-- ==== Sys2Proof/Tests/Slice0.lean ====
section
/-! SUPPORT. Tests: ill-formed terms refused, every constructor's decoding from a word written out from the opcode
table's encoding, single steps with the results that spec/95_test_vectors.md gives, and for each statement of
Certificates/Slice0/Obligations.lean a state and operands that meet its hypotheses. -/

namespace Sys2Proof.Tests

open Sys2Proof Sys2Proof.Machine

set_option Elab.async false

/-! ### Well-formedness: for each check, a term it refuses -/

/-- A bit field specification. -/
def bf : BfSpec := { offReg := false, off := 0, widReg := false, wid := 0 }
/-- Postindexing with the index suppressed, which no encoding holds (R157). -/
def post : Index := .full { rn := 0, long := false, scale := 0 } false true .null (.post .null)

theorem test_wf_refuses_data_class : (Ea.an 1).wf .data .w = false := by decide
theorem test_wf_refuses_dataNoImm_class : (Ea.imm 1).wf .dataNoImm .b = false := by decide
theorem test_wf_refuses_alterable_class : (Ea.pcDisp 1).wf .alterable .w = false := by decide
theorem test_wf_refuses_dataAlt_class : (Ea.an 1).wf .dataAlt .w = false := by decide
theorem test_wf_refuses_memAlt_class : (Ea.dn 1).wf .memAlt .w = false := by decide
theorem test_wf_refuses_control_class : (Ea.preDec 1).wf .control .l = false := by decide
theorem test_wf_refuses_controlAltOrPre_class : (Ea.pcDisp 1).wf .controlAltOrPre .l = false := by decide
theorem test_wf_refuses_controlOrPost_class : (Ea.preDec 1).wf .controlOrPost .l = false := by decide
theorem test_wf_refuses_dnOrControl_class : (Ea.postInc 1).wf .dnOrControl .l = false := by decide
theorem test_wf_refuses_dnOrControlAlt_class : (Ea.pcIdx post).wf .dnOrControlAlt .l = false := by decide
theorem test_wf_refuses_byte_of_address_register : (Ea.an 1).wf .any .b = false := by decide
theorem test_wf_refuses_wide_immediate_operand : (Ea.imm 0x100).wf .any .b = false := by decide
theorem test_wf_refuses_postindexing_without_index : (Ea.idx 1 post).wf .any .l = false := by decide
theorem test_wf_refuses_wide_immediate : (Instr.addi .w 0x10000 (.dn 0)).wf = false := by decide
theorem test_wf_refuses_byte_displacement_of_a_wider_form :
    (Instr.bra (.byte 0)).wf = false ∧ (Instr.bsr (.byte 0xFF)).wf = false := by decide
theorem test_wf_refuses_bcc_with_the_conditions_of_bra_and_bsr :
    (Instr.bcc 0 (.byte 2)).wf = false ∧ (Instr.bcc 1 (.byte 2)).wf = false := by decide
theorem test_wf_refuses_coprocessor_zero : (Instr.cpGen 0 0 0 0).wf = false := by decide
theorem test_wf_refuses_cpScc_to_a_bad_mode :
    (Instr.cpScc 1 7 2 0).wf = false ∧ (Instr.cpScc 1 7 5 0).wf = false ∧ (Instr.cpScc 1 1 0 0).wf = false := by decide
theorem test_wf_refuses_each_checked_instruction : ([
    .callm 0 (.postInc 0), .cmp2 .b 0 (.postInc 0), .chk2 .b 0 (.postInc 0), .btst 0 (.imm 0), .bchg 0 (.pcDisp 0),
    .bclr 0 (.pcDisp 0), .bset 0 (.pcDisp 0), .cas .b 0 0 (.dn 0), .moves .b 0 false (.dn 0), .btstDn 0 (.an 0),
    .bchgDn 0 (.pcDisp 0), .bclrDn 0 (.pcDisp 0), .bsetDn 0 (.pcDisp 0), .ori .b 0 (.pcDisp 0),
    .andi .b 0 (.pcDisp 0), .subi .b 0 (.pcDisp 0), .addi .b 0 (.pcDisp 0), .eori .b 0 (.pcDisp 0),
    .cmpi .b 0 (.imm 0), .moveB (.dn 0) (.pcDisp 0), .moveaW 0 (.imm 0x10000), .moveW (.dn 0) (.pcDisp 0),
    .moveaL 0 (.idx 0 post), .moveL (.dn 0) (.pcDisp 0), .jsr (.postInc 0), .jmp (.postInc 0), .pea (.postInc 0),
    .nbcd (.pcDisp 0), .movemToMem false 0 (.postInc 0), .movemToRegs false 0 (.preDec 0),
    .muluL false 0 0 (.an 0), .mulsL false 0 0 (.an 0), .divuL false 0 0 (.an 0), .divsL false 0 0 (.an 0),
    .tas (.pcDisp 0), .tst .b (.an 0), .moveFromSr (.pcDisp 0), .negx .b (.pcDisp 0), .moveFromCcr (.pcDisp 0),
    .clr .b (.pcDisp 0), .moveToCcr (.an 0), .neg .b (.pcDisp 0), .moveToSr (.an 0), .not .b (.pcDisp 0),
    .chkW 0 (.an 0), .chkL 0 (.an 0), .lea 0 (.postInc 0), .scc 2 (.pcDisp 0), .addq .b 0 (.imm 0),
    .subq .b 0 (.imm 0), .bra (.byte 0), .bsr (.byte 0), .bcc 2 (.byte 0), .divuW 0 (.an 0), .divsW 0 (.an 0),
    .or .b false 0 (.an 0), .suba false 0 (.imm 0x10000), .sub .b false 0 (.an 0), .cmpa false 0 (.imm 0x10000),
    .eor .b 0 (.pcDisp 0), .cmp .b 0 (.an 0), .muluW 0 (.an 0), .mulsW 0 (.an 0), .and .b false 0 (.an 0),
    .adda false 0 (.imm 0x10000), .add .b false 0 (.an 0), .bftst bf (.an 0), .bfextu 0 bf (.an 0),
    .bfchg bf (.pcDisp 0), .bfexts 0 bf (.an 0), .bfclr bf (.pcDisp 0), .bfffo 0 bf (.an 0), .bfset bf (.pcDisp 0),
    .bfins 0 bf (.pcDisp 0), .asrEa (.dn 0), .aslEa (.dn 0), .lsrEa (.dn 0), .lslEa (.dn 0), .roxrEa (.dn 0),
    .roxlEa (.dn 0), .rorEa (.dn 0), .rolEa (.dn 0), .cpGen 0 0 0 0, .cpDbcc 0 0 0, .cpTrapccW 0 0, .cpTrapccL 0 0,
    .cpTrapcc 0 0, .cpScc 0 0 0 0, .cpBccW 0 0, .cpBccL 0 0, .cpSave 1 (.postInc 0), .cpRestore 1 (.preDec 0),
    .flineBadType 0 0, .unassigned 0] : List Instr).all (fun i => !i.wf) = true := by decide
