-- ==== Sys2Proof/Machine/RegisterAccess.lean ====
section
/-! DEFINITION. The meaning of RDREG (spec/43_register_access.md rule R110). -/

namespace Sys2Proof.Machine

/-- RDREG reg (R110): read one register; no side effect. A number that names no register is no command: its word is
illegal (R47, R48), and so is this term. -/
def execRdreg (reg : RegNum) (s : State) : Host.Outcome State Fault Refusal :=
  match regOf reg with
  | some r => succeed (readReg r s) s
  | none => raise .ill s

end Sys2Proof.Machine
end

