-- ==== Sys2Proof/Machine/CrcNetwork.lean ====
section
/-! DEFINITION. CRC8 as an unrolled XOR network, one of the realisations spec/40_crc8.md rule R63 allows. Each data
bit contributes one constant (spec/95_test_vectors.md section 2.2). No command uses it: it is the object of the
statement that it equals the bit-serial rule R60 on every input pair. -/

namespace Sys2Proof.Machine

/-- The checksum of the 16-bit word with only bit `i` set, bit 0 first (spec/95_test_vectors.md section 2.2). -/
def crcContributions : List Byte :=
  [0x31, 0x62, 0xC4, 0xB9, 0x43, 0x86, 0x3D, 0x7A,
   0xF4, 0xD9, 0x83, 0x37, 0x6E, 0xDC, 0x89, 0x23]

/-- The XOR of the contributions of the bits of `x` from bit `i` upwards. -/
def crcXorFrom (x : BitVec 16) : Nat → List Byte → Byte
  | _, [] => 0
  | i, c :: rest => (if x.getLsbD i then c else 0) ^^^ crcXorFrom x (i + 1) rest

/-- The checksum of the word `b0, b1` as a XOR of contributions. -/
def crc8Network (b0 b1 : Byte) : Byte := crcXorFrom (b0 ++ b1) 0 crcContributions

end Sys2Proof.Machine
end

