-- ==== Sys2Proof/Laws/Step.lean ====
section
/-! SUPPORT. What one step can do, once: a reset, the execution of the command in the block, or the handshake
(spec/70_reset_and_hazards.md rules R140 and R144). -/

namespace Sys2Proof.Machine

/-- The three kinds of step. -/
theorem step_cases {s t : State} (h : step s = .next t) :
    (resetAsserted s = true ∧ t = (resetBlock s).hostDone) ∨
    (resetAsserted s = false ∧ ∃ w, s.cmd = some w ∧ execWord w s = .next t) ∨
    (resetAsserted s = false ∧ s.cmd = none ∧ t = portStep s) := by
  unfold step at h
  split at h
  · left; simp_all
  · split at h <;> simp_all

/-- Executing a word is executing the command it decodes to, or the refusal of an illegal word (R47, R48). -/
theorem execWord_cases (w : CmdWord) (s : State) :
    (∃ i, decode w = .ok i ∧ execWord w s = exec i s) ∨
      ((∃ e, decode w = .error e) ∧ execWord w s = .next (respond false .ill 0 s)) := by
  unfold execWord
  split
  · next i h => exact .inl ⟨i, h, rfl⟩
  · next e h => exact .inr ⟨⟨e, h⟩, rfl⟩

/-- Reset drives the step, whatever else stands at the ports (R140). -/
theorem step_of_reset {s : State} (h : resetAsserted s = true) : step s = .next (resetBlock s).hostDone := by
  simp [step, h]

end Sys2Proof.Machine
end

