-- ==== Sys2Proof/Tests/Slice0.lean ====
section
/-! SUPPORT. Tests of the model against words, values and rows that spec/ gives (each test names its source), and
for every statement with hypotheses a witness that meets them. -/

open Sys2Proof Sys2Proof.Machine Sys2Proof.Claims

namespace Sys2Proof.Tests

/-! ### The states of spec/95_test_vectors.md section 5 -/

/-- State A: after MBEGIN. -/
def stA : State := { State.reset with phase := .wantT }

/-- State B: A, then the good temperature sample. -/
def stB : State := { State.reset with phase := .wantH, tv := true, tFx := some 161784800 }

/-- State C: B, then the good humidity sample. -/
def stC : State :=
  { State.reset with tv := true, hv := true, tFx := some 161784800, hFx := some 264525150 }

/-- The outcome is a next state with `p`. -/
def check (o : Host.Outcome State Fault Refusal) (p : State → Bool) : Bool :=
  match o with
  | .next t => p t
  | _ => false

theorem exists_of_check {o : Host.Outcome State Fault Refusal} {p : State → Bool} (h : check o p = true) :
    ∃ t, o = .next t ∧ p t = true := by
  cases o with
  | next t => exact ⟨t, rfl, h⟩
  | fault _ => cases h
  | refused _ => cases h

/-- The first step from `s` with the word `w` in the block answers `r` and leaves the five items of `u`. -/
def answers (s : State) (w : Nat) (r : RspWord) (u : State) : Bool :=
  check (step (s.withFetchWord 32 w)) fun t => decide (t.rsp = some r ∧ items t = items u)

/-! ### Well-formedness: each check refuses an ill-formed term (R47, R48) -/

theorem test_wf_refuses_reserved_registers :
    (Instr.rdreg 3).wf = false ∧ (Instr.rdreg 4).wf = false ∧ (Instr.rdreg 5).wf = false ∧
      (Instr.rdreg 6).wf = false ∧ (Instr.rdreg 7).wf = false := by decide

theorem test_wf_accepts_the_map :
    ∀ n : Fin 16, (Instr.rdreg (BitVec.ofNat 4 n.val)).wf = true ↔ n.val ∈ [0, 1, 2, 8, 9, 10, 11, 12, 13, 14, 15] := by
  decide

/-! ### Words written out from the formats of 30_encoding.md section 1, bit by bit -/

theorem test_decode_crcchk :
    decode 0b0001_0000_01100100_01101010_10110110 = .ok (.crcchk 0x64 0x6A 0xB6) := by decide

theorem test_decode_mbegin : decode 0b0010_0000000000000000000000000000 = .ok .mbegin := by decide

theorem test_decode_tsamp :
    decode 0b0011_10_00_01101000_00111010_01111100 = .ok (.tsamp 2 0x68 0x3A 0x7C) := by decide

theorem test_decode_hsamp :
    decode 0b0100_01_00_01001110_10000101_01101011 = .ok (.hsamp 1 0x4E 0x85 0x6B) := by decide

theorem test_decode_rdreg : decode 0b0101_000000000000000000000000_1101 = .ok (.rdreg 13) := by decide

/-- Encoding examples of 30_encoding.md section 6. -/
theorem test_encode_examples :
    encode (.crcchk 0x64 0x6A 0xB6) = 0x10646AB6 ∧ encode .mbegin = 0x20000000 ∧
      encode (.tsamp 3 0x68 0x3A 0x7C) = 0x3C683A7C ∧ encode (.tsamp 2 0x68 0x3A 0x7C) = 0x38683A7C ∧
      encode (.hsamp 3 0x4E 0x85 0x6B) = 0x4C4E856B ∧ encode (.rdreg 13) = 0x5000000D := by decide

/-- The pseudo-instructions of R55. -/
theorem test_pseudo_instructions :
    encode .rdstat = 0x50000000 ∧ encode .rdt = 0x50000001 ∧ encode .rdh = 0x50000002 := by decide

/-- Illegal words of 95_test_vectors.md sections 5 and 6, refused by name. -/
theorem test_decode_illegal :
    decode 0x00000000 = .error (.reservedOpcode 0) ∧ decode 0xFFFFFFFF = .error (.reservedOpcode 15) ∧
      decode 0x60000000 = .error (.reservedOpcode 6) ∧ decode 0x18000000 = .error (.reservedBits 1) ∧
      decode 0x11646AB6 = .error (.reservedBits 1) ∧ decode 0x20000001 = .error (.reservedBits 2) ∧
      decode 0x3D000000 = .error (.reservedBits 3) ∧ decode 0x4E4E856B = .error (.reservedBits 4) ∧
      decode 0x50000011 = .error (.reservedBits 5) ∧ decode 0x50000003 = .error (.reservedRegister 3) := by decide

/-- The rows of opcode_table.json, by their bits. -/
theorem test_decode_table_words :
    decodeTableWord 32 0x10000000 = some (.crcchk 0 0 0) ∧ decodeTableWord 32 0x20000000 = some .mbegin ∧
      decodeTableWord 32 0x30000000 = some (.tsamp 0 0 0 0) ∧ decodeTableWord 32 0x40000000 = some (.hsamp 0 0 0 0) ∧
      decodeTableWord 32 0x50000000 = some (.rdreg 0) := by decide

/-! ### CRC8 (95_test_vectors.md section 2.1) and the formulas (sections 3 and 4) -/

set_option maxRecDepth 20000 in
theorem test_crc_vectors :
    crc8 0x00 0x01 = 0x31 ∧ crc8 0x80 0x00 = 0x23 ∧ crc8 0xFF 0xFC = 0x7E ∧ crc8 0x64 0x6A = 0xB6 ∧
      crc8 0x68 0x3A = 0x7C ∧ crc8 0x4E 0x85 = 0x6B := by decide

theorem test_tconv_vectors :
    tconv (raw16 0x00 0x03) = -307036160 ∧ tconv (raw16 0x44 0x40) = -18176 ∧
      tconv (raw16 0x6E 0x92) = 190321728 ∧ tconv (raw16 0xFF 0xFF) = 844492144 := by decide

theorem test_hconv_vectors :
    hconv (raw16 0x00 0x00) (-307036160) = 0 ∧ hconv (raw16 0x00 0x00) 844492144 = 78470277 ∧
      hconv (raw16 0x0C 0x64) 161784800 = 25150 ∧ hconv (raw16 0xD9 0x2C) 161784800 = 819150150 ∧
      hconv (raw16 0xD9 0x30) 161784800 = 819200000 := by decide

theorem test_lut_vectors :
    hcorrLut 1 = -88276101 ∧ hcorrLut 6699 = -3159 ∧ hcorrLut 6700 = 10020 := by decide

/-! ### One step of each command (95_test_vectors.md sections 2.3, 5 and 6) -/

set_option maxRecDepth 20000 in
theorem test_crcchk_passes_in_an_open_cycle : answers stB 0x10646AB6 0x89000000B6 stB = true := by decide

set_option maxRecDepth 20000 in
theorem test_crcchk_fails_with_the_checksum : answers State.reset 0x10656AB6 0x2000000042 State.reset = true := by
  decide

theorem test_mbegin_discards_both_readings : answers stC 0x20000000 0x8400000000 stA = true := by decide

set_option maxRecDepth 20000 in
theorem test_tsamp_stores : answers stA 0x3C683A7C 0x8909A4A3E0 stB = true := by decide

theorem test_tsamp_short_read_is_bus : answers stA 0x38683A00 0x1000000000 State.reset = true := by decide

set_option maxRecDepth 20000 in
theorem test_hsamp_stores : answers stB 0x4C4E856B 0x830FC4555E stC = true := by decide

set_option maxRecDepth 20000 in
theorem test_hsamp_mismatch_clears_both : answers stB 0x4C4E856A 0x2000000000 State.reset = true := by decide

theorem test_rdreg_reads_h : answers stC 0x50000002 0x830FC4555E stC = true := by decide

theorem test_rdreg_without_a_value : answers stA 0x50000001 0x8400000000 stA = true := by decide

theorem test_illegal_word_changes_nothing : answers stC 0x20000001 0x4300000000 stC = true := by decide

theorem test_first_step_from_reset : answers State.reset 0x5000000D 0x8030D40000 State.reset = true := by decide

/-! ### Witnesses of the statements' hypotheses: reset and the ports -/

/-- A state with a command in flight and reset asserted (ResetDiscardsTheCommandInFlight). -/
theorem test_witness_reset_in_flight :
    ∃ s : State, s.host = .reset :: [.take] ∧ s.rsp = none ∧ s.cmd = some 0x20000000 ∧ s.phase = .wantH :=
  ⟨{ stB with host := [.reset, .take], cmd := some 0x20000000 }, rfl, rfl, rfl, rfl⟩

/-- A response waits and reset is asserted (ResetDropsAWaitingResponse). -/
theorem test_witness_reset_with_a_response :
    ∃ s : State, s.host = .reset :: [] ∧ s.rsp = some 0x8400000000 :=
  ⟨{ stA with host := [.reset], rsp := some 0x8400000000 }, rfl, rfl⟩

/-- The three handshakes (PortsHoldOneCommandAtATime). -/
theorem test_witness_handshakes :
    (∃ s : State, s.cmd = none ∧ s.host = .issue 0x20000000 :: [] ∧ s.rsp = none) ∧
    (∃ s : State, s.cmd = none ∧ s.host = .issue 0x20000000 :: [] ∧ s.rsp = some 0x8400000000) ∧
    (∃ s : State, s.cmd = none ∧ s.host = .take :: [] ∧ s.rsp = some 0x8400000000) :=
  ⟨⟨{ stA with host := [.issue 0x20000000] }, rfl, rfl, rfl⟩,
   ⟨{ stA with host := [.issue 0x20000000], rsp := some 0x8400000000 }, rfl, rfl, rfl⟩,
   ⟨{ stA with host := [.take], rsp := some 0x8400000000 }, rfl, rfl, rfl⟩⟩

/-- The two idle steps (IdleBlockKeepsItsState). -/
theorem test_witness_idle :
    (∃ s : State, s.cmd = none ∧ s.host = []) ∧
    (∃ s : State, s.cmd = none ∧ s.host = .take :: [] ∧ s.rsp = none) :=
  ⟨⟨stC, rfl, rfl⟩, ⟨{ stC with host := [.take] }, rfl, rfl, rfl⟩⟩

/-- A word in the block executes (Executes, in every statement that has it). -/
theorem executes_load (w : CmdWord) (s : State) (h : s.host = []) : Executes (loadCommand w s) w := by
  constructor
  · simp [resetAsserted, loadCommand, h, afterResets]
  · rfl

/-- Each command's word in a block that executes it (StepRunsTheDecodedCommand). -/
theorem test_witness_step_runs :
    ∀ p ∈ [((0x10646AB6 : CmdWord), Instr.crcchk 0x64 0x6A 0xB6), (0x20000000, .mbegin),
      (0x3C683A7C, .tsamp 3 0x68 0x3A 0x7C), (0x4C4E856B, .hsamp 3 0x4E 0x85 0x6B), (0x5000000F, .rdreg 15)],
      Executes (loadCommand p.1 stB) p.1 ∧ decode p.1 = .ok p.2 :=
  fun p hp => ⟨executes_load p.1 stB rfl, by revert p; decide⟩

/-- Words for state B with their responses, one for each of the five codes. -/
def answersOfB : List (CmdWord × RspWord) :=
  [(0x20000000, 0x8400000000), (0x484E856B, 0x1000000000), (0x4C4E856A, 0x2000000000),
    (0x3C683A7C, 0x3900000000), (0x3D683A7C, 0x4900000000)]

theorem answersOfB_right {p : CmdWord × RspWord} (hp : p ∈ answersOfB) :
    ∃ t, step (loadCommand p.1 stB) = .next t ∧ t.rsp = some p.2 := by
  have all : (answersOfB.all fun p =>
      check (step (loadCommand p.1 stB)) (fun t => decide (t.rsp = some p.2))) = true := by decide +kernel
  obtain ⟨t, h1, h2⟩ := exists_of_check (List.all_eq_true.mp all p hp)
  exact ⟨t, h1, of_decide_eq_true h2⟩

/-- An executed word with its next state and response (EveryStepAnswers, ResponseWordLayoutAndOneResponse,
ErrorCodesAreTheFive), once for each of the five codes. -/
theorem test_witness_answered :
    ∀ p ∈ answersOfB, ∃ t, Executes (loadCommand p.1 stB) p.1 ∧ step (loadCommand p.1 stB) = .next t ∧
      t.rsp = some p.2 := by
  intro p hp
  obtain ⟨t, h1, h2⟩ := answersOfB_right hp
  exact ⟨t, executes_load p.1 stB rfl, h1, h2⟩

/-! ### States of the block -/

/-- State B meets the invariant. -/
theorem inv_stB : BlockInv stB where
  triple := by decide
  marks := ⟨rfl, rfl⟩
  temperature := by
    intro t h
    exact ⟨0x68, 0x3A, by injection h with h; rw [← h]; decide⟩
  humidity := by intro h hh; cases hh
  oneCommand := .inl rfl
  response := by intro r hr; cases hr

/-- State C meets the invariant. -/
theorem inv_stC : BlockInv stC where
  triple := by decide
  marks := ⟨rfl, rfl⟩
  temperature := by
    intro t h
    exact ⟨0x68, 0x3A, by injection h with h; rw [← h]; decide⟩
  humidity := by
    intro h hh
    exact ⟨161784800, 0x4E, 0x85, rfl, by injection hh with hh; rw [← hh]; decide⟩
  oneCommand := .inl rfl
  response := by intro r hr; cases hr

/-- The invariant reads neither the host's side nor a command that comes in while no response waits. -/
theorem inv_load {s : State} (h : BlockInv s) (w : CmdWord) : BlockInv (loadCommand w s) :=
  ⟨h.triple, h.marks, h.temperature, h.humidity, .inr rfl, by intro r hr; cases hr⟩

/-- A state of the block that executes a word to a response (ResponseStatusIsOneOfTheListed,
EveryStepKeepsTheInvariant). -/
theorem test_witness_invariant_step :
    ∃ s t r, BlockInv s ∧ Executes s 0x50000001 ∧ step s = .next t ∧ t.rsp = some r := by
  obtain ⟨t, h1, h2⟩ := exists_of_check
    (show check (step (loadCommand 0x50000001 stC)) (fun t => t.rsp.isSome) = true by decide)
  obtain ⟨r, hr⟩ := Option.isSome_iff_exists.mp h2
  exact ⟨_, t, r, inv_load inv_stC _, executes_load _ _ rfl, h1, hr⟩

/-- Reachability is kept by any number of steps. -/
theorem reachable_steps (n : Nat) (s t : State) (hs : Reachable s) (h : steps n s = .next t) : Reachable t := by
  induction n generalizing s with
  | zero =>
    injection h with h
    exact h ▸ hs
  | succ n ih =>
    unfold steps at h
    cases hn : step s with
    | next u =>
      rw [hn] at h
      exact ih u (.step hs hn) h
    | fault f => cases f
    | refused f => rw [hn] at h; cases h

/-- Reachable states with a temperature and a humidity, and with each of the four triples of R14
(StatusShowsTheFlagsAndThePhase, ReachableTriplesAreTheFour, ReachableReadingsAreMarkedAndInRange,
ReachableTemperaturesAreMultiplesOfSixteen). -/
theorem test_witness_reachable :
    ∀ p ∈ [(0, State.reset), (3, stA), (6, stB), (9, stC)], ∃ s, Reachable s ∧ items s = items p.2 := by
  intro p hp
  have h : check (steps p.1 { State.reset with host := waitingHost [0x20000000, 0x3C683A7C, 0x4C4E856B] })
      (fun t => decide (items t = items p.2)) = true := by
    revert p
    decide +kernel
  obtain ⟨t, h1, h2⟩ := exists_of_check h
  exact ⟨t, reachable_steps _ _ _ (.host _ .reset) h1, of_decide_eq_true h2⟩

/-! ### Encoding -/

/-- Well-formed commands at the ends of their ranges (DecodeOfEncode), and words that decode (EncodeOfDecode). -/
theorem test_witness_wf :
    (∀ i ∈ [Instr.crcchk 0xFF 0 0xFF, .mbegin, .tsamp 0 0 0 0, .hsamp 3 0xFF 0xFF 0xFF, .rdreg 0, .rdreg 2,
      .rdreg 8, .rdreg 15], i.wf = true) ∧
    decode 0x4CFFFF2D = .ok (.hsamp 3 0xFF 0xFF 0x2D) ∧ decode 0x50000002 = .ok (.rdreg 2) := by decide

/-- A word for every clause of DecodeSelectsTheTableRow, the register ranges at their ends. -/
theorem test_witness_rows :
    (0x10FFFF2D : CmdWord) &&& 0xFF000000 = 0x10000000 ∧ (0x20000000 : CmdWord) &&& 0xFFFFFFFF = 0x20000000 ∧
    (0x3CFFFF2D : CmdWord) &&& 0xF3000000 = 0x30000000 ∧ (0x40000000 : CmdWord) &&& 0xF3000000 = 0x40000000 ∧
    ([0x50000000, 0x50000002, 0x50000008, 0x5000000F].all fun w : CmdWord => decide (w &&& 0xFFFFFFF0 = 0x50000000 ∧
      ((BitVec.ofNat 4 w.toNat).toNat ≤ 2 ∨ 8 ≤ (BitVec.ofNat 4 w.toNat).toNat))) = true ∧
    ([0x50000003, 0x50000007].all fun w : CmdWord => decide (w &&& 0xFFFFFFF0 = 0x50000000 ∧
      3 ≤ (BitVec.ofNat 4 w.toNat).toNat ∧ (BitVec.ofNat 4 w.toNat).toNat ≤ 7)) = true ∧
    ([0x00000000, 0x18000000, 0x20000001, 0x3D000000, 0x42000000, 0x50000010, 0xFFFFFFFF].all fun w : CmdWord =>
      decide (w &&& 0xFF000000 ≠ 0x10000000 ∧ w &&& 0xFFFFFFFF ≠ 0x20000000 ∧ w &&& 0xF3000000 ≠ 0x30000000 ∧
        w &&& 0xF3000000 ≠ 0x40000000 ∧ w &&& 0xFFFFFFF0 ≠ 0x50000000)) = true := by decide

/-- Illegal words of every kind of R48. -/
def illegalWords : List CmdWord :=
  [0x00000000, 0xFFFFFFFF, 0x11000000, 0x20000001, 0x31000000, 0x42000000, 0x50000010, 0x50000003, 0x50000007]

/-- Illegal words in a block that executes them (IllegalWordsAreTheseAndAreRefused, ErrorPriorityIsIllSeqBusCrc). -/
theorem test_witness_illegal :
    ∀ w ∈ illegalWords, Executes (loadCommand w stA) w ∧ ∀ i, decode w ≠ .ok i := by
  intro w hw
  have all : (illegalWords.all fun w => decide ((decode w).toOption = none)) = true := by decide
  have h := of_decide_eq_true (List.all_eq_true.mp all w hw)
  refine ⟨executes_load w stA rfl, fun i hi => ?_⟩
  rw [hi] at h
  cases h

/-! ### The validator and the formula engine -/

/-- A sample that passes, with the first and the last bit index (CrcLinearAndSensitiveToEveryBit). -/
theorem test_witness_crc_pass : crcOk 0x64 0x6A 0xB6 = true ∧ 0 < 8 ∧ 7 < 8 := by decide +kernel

■ **Your assignment**:
Output the first line of the entries above and every line after it, exactly as written, ending with the line that contains "theorem test_wf_refuses_controlAltOrPre_class : (Ea.pcDisp".

■ **Result**:
-- ==== Sys2Proof/Tests/Slice0.lean ====
section
/-! SUPPORT. Tests: ill-formed terms refused, every constructor's decoding from a word written out from the opcode
table's encoding, single steps with the results that spec/95_test_vectors.md gives, and for each statement of
Certificates/Slice0/Obligations.lean a state and operands that meet its hypotheses. -/

namespace Sys2Proof.Tests

open Sys2Proof Sys2Proof.Machine

set_option Elab.async false

/-! ### Well-formedness: for each check, a term it refuses -/

/-- A bit field specification. -/
def bf : BfSpec := { offReg := false, off := 0, widReg := false, wid := 0 }
/-- Postindexing with the index suppressed, which no encoding holds (R157). -/
def post : Index := .full { rn := 0, long := false, scale := 0 } false true .null (.post .null)

theorem test_wf_refuses_data_class : (Ea.an 1).wf .data .w = false := by decide
theorem test_wf_refuses_dataNoImm_class : (Ea.imm 1).wf .dataNoImm .b = false := by decide
theorem test_wf_refuses_alterable_class : (Ea.pcDisp 1).wf .alterable .w = false := by decide
theorem test_wf_refuses_dataAlt_class : (Ea.an 1).wf .dataAlt .w = false := by decide
theorem test_wf_refuses_memAlt_class : (Ea.dn 1).wf .memAlt .w = false := by decide
theorem test_wf_refuses_control_class : (Ea.preDec 1).wf .control .l = false := by decide
theorem test_wf_refuses_controlAltOrPre_class : (Ea.pcDisp 1).wf .controlAltOrPre .l = false := by decide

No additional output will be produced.